После возвращения в Германию
Осенью 1927 г. Гейзенберг получил приглашение стать профессором теоретической физики в Лейпцигском университете. Он проработал там до 1941 г. Его работы по квантовой теории приобрели мировую известность, его многократно приглашали для чтения лекций во многие страны. Многочисленные поездки не снизили, однако, его научной активности. В 1929 г. Гейзенберг совместно с Дираком выдвинул идею специфически-квантового обменного взаимодействия, опубликовал важные работы по квантовой теории ферромагнетизма, основанной на обменном взаимодействии электронов (одновременно и независимо близкие идеи развивал и Я. И. Френкель в СССР). В следующем году Гейзенберг обратился к рассмотрению общей схемы квантования полей, в том числе и электромагнитного поля. После появления релятивистской теории электронов Дирака Гейзенберг занимался развитием теории дырок, в частности, рассматривал эффект поляризации электронно-позитронного вакуума и его возможные экспериментальные проявления.
К 1932 г. относятся важные работы Гейзенберга в новой для него области — физике атомного ядра. Вопрос о том, из чего состоят ядра атомов, к тому времени приобрел особую остроту: первоначальная идея об электронно-протонном их составе была окончательно отвергнута именно благодаря соотношению неопределенностей Гейзенберга: размеры ядра (а значит, и разброс координат электрона, если он в нем находится) так малы, что квантовый разброс импульсов (и энергий, соответственно) должен быть настолько велик, что удержаться внутри ядра было бы для электрона невозможно.

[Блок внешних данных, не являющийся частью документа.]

/-- A TLB entry (R226) and its index (R373, R407). -/
structure TlbEntry where
  slot : Nat
  dom : Nat
  vpn : Nat
  big : Bool
  luc : Nat
  pte : Word
  deriving DecidableEq, Repr

/-- A vote entry (R384): the copies stored, whether it is DECIDED, the beat of the first copy, whether it stands in the overflow area of S
(R161), and whether it is poisoned there (R374). -/
structure Vote where
  hid : Nat
  tag : Word
  port : Bool
  origin : Nat
  copies : List Msg
  decided : Bool
  first : Nat
  overflowed : Bool
  bad : Bool
  deriving DecidableEq, Repr

/-- A barrier join (R204): what it carries to the Carillon root. -/
structure Join where
  tile : Nat
  tag : Word
  g : Nat
  n : Nat
  op : Nat
  hid : Nat
  val : Word
  place : Nat
  evc : List Nat
  deriving DecidableEq, Repr

/-- The asynchronous operations of R287. -/
inductive ReqOp | get | put | getx | putx | ratom (c : Nat) | mmrun | sego | sacp | sacc
  deriving DecidableEq, Repr

/-- An asynchronous request in the issue queue (R289): its issuer, its token register, its register operands and
the FMTX payload it consumed. -/
structure AsyncReq where
  op : ReqOp
  ctx : Nat
  tok : Reg
  dom : Nat
  col : Nat
  x : Word
  y : Word
  z : Word
  pfx : Option (BitVec 26)
  deriving DecidableEq, Repr

/-- An operation its RMA engine has accepted and the ports have not wholly performed (R251, R289, R329): its request, the entries of its index
list or its operand record as read from CORE panes (R250), the panes of the tile it holds (R233), the doublewords it has moved, what it
reached outside the module so far, and the bytes it wrote there. -/
structure RmaOp where
  req : AsyncReq
  words : List Nat
  holds : List (Nat × Nat)
  moved : Nat
  far : List Nat
  bytes : Nat
  deriving DecidableEq, Repr

/-- An operation already performed, or refused, whose token is not yet written (R287, R293), with the panes it holds
(R233) and what it reached outside the module: other modules, and multicast groups as 65536 + number (R437), with the bytes it wrote there;
`dropped` names the module on the way to which a packet of it was dropped (R433). -/
structure DoneOp where
  op : ReqOp
  ctx : Nat
  tok : Reg
  dom : Nat
  col : Nat
  code : Nat
  holds : List (Nat × Nat)
  far : List Nat
  bytes : Nat
  dropped : Option Nat
  deriving DecidableEq, Repr

/-- A Marimba run (R305, R313, R340): its request, its descriptor's eight doublewords as they stand after the prefix, its two
factors, the beat at which block `base` starts, the blocks completed, whether it was killed, the boundary it is to stop at,
whether an injection armed before it was accepted may hit it (R407), its generator and the panes it holds. -/
structure Run where
  req : AsyncReq
  dws : List Word
  fa : BitVec 32
  fb : BitVec 32
  start : Nat
  base : Nat
  prog : Nat
  killed : Bool
  stopAt : Option Nat
  inject : Bool
  draws : Word
  holds : List (Nat × Nat)
  deriving DecidableEq, Repr

/-- The operand words a sequencer injected into the circuits in one K block (R309, R337): side A or B, the beat of
each vector and its 32 element codes and scales, none where the word is not valid (R312). -/
structure Injection where
  isA : Bool
  beat : Nat
  elems : List Nat
  scales : List Nat
  deriving DecidableEq, Repr

/-- A SAC operation in progress (R320, R323): the decision made at acceptance, the writes its completion makes at memory targets
and in the output panes, the event it counts, the panes it holds and what it reaches outside the module (R437). -/
structure SacOp where
  req : AsyncReq
  code : Nat
  mem : List (Nat × List Byte)
  pane : List (Nat × List Byte)
  evc : Option Nat
  holds : List (Nat × Nat)
  far : List Nat
  deriving DecidableEq, Repr

/-- A visit of a program to a block (R241, R297): the side that makes it (0 source, 1 destination, 2 FORK), the address of the block's
entry, and the entry as it was resolved. -/
structure Visit where
  side : Nat
  place : Nat
  entry : Word
  deriving DecidableEq, Repr

/-- A block under promotion (R243): its table, its entry's address, the entry resolved, the frame taken, the bytes of a block, and the bytes
read as a mask. -/
structure Promotion where
  btid : Nat
  place : Nat
  entry : Word
  frame : Nat
  size : Nat
  mask : Nat
  deriving DecidableEq, Repr

/-- A stream program in an engine's slot (R295, R345, R346): its issuer, its number among the SEGOs of that tile to the engine (R348; 0 for a
program the loader binds), its eight doublewords, its loop plan once read, and how far it has come: groups done, generator, elements
emitted, pairs of a compaction, INDEX_OVERFLOW, its visits to blocks and its promotion, the module one of whose switches or ports dropped a
write of it (R433), the pages it has translated with the link-up counts as they stood then (R304), and the bytes it has written off the
module since one of its writes was last dropped (R434). -/
structure Program where
  tile : Nat
  num : Nat
  req : AsyncReq
  dws : List Word
  plan : List Nat
  started : Bool
  pos : Nat
  draws : Word
  elems : Nat
  pairs : Nat
  iovf : Bool
  visits : List Visit
  promo : Option Promotion
  dropped : Option Nat
  pages : List (Nat × List (LinkTarget × Nat))
  sent : Nat
  deriving DecidableEq, Repr
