/-- Whether a fill for an address is on its way to a tile. -/
def State.fillComes (s : State) (t va : Nat) : Bool :=
  s.later.any fun e => match e with
    | .tlbFill u w => u == t && (entryOf w).dom == (s.tile t).dom && (entryOf w).maps va
    | _ => false

/-- Whether a request for the page of an address is outstanding, for a context or an engine of the tile (R227 step 4): a further miss joins
it. -/
def State.requested (s : State) (t va : Nat) : Bool := s.parkedOn t va || s.fillComes t va

/-- The issuing context PARKED on a translation, with a request under way (R227). -/
def State.parkFor (s : State) (t c va : Nat) (need : Rights) (write : Bool) : State :=
  let s := if s.requested t va then s else s.onTile t (·.bumpEvc 13 1)
  (s.onCtx t c fun k => { k with status := .parked, parkedVa := some va, parkedNeed := need, parkedWrite := write }).post
    (.translationRequest t c)

/-- An instruction parked (R227). -/
def State.park (s : State) (va : Nat) (need : Rights) (write : Bool) : Res := .wait (s.parkFor s.cur s.who va need write)

/-- The class of masters the issuing context is (R450; log 44): S runs firmware. -/
def State.myClass (s : State) : MasterClass := if s.isS then .firmware else .context

/-- The lines of every die's cache that hold the page of a leaf PTE written back and dropped. -/
def State.flushPages (s : State) (pte : Word) (size : Nat) : State :=
  (s.caches.filter fun l => s.inPage pte size (l.line * 128)).foldl (fun s l => s.flushLine l.die l.line) s

/-- A translated access of the issuing instruction (checks 3 to 6 of R265). -/
def State.translated (s : State) (va : Nat) (r w write : Bool) (k : State → Nat → Bool → Nat → Res) : Res :=
  match s.access s.myClass s.cur s.me.refilled va r w false write with
  | .miss => s.park va (needOf r w false) write
  | .trap c => .trap c (BitVec.ofNat 64 va)
  | .ok pa cached sync => k (s.touched s.cur va) pa cached sync

/-! ### Instruction fetch (R19, R21, R22) -/

/-- The state after context `c` fetched its word: a fetch of L0 to L3 and H used a TLB entry. -/
def State.fetched (s : State) (c : Fin 6) : State := if c = 5 then s else s.touched s.cur s.pc.toNat

/-- What a fetch comes to. -/
inductive Fetched
  | word (w : BitVec 32)
  | miss
  | trap (c : Cause)
  deriving DecidableEq, Repr

/-- The word of context `c` of tile `t` at its pc.  DEDUCED (log 19): S runs untranslated from its own panes 124 to 127 (R19, R371), and an
address outside them is unmapped for it; the others run from the placed code. -/
def State.fetchAt (s : State) (t c : Nat) : Fetched :=
  let x := s.tile t
  let k := x.ctx c
  let va := k.pc.toNat
  if c = 5 then
    if va < 0x7C000 ∨ 0x80000 < va + 4 then .trap .pageFault
    else if x.spPoisoned va 4 then .trap .uncorrectableData
    else .word (BitVec.ofNat 32 (x.sp.le va 4))
  else if 2 ^ 52 ≤ va then .trap .pageFault
  else match s.access .context t k.refetched va false false true false with
    | .miss => .miss
    | .trap cause => .trap cause
    | .ok pa _ _ =>
      if s.memPoisoned pa 4 then .trap .uncorrectableData else .word (BitVec.ofNat 32 (s.code.le pa 4))


end Sys2Proof.Machine
end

Поэтому, когда Джеймс Чедвик в 1930 г. открыл частицу, масса которой лишь немногим меньше массы протона, а электрический заряд отсутствует, почти одновременно, по крайней мере, в двух местах -— Гейзенберг в Германии и Д. Д. Иваненко в СССР выдвинули в 1932 г. протонно-нейтронную модель ядра. Гейзенберг ввел также понятие изотопического спина и идею о насыщении ядерных сил.
Позже Гейзенберг (с 1941 по 1945 гг.) был назначен директором института физики кайзера Вильгельма и профессором Берлинского университета.
В эти годы Гейзенберг возвращается к ядерной физике. Над немецким ядерным проектом он работал вместе с Отто Ганном.
После разгрома гитлеровской Германии он в 1946-1958 гг. являлся директором физического института и профессором университета в Геттингене, а после 1958 г. — директором института физики и астрофизики и профессором университета в Мюнхене. На эти годы приходятся его активные поиски универсального единого описания всех видов материи. Это была грандиозная программа, хотя и нельзя признать, что Гейзенбергу удалось ее реализовать. С юных лет проникнутый идеями античной философии, особенно идеями Платона, Гейзенберг пытался найти такое всеохватывающее уравнение, которое бы относилось к «праматерии», частными проявлениями которой и являются, по мысли Гейзенберга, все наблюдаемые частицы.
Одну из центральных ролей играли (опять-таки как отражение идей Платона) соображения симметрии, как они понимаются в математике. Отмеченная многочисленными национальными и международными наградами, деятельность Гейзенберга не ограничивалась одной лишь теоретической физикой, одним из крупнейших представителей которой он был. Его перу принадлежат и труды по философии, которой он всегда уделял большое внимание.